Records drawn from a dataset

-- ==== Sys2Proof/Machine/Store.lean ====
section
/-! DEFINITION. Sys2Proof/Machine/Store.lean: starting and restoring the store, page events, relocation, checkpoints, channels and
the command rings (chapter "Record store: NAND translation, parity stripes and power-loss safety"). -/

namespace Sys2Proof.Machine

/-! ## Dies and layout (R281, R286, R308). -/

/-- State of channel c that the journal left: active unless it says otherwise. -/
def State.chanSt (s : State) (c : Nat) : Nat := tget (fun _ => 1) s.sto.chans c

/-- Is channel c present? -/
def State.chPresent (s : State) (c : Nat) : Bool := decide (s.getF Reg.STO_NAND Fld.STO_NAND_CH_PRESENT / 2 ^ c % 2 = 1)

/-- Set channel c's state in STO_CH_CTL. -/
def State.chShow (s : State) (c v : Nat) : State :=
  s.setF Reg.STO_CH_CTL (if c = 0 then Fld.STO_CH_CTL_STATE_0 else Fld.STO_CH_CTL_STATE_1) v

/-- Are all blocks of die i retired? -/
def State.dieGone (s : State) (i : Nat) : Bool :=
  decide (s.getF Reg.STO_GEOM Fld.STO_GEOM_BLOCKS ≤ (s.sto.badBlks.filter (fun e => decide (e.1 = i))).length)

/-- Identify die i; `gone` says that it does not answer or differs from the profile. -/
def State.dieIdentify (s : State) (i : Nat) (gone : Bool) : State :=
  let c := i / 8
  if !s.chPresent c || decide (s.getF Reg.STO_NAND Fld.STO_NAND_DIES ≤ i % 8) then s.setDie i 0
  else if s.chanSt c = 3 then s.setDie i 3
  else if gone then (s.setDie i 0).report 0x6100 4 (blockPath 6 (1 + c)) [i]
  else s.setDie i (if s.dieGone i then 2 else 1)

/-- Do the partitions not overlap and end within LOGICAL? -/
def State.layoutOk (s : State) : Bool :=
  let p := (List.range 5).map (fun k =>
    (s.getF (Reg.STO_PART_BASE k) Fld.STO_PART_BASE_BASE, s.getF (Reg.STO_PART_SIZE k) Fld.STO_PART_SIZE_SIZE))
  p.all (fun a => decide (a.1 + a.2 ≤ s.logical)) &&
    (List.range 5).all (fun i => (List.range 5).all (fun j =>
      let a := p.getD i (0, 0)
      let b := p.getD j (0, 0)
      decide (i = j) || decide (a.1 + a.2 ≤ b.1) || decide (b.1 + b.2 ≤ a.1)))

/-- The anchor die of channel c: its lowest active die whose blocks 0 and 1 are good. -/
def State.anchorDie (s : State) (c : Nat) : Option Nat :=
  ((List.range 8).map (· + 8 * c)).find? (fun i => decide (s.dieState i = 1) && !s.blkBad i 0 && !s.blkBad i 1)

/-- Erase blocks 0 and 1 of die d (R308). -/
def State.anchorErase (s : State) (d : Nat) (l : List Nat) : State :=
  s.each l (fun b t => (t.stoMod (fun x => { x with ecs := tmod (fun _ => 0) x.ecs (d * 8192 + b) (· + 1) })).bump Reg.STO_ERASE_CNT)
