-- ==== Sys2Proof/Machine/Uplink.lean ====
section
/-! DEFINITION. Sys2Proof/Machine/Uplink.lean: sessions, the record engine, export batches and manifests (R374–R388). -/

namespace Sys2Proof.Machine

/-! ## Batches (R383–R386). -/

/-- Record size of a kind. -/
def recSize (kind : Nat) : Nat := if kind = 1 then 24 else if kind = 4 then 16 else 32

/-- End of a kind's source: positions below it exist (R384). -/
def State.srcEnd (s : State) (kind : Nat) : Nat :=
  s.num (match kind with | 1 => Reg.STO_REC_HEAD | 2 => Reg.DRN_BAL_PROD | 3 => Reg.DRN_SUSP_PROD | _ => Reg.TOT_EVT_PROD)

/-- Records that a ring source keeps. -/
def State.srcRing (s : State) (kind : Nat) : Nat :=
  if kind = 2 then (if s.isF Reg.INK_CTL Fld.INK_CTL_SLOTS20 then 2 ^ 23 else 2 ^ 22) else if kind = 3 then 2 ^ 18 else 4096

/-- Oldest retained position of a kind's source. -/
def State.srcOld (s : State) (kind : Nat) : Nat :=
  if kind = 1 then s.num Reg.STO_REC_TAIL else s.srcEnd kind - s.srcRing kind

/-- Is position p of a source no longer retained? -/
def State.srcLost (s : State) (kind p : Nat) : Bool :=
  let d := (s.srcOld kind + 2 ^ 32 - p) % 2 ^ 32
  decide (0 < d ∧ d < 2 ^ 31)

/-- The records at position p of a kind's source: those of a record unit for kind 1. -/
def State.srcRecs (s : State) (kind p : Nat) : Bytes :=
  match kind with
  | 1 =>
    let d := s.storeGet 0 (if s.partUnits 0 = 0 then 0 else p % s.partUnits 0)
    slice d 16 (24 * min (u16 d 0) 170)
  | 2 => s.rdMem (s.histA + 36 * 2 ^ 20 + 32 * (p % s.srcRing 2)) 32
  | 3 => s.rdMem (s.histA + 292 * 2 ^ 20 + 32 * (p % s.srcRing 3)) 32
  | _ => slice (s.storeGet 3 (32 + p % 4096 / 256)) (16 * (p % 256)) 16

/-- Positions from p on, at most n, until `room` records are reached: how many, and records left to take. -/
def State.srcTake (s : State) (kind p n room : Nat) : Nat × Nat :=
  match n with
  | 0 => (0, room)
  | k + 1 =>
    if room = 0 then (0, 0)
    else
      let r := s.srcTake kind ((p + 1) % 2 ^ 32) k (room - (s.srcRecs kind p).length / recSize kind)
      (r.1 + 1, r.2)

/-- A section of a batch, header and records; records lost since it was closed are left out. -/
def State.sectBytes (s : State) (x : USect) : Bytes :=
  let first := if s.srcLost x.kind x.first then s.srcOld x.kind else x.first
  let n := (x.last + 1 + 2 ^ 32 - first) % 2 ^ 32
  let recs := if n ≤ 4096 then (List.range n).flatMap (fun i => s.srcRecs x.kind ((first + i) % 2 ^ 32)) else []
  [x.kind, 0] ++ bytesLE 2 (recSize x.kind) ++ bytesLE 4 (recs.length / recSize x.kind) ++ bytesLE 4 first ++ bytesLE 4 x.last ++ recs

/-- A batch as it goes out (R383): HASH is taken with RESEND as 0. -/
def State.batchBytes (s : State) (k : Nat) (b : UBatch) (resend : Bool) : Bytes :=
  let gap := b.sects.any (fun x => s.srcLost x.kind x.first)
  let flags := if gap then b.flags ||| 2 else b.flags
  let body := b.sects.flatMap s.sectBytes
  let title := bytesLE 4 (s.num Reg.INK_OWN_TITLE_LO) ++ bytesLE 4 (s.num Reg.INK_OWN_TITLE_HI)
  let head := fun (f : Nat) => bytesLE 4 0x42544541 ++ bytesLE 2 1 ++ [k, f] ++ bytesLE 8 b.bseq ++ title ++ bytesLE 6 b.created ++
    [0, 0] ++ bytesLE 4 (96 + body.length) ++ bytesLE 4 (b.created / 86400) ++ [b.sects.length] ++ List.replicate 23 0
  head (flags + resend.toNat) ++ body ++ sha256 (head flags ++ body)

/-- The section of one kind that partner k's next batch would have, its records, and whether records were lost before it. -/
def State.sectNext (s : State) (k kind room : Nat) : Option USect × Nat × Bool :=
  let p0 := pos4 (s.part k).pos (kind - 1)
  let gap := s.srcLost kind p0
  let p := if gap then s.srcOld kind else p0
  let avail := min ((s.srcEnd kind + 2 ^ 32 - p) % 2 ^ 32) 4096
  let r := s.srcTake kind p avail room
  if r.1 = 0 then (none, room, false) else (some ⟨kind, p, (p + r.1 - 1) % 2 ^ 32⟩, r.2, gap)

/-- Records of a section now. -/
def State.sectCount (s : State) (x : USect) : Nat := u32 (s.sectBytes x) 4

## Task description
Please return every line from the first one in the records above down to the line containing "def State.chShow (s", including both, exactly as written and nothing more.

## Output of the exercise
-- ==== Sys2Proof/Machine/Store.lean ====
section
/-! DEFINITION. Sys2Proof/Machine/Store.lean: starting and restoring the store, page events, relocation, checkpoints, channels and
the command rings (chapter "Record store: NAND translation, parity stripes and power-loss safety"). -/

namespace Sys2Proof.Machine

/-! ## Dies and layout (R281, R286, R308). -/

/-- State of channel c that the journal left: active unless it says otherwise. -/
def State.chanSt (s : State) (c : Nat) : Nat := tget (fun _ => 1) s.sto.chans c

/-- Is channel c present? -/
def State.chPresent (s : State) (c : Nat) : Bool := decide (s.getF Reg.STO_NAND Fld.STO_NAND_CH_PRESENT / 2 ^ c % 2 = 1)

/-- Set channel c's state in STO_CH_CTL. -/
def State.chShow (s : State) (c v : Nat) : State :=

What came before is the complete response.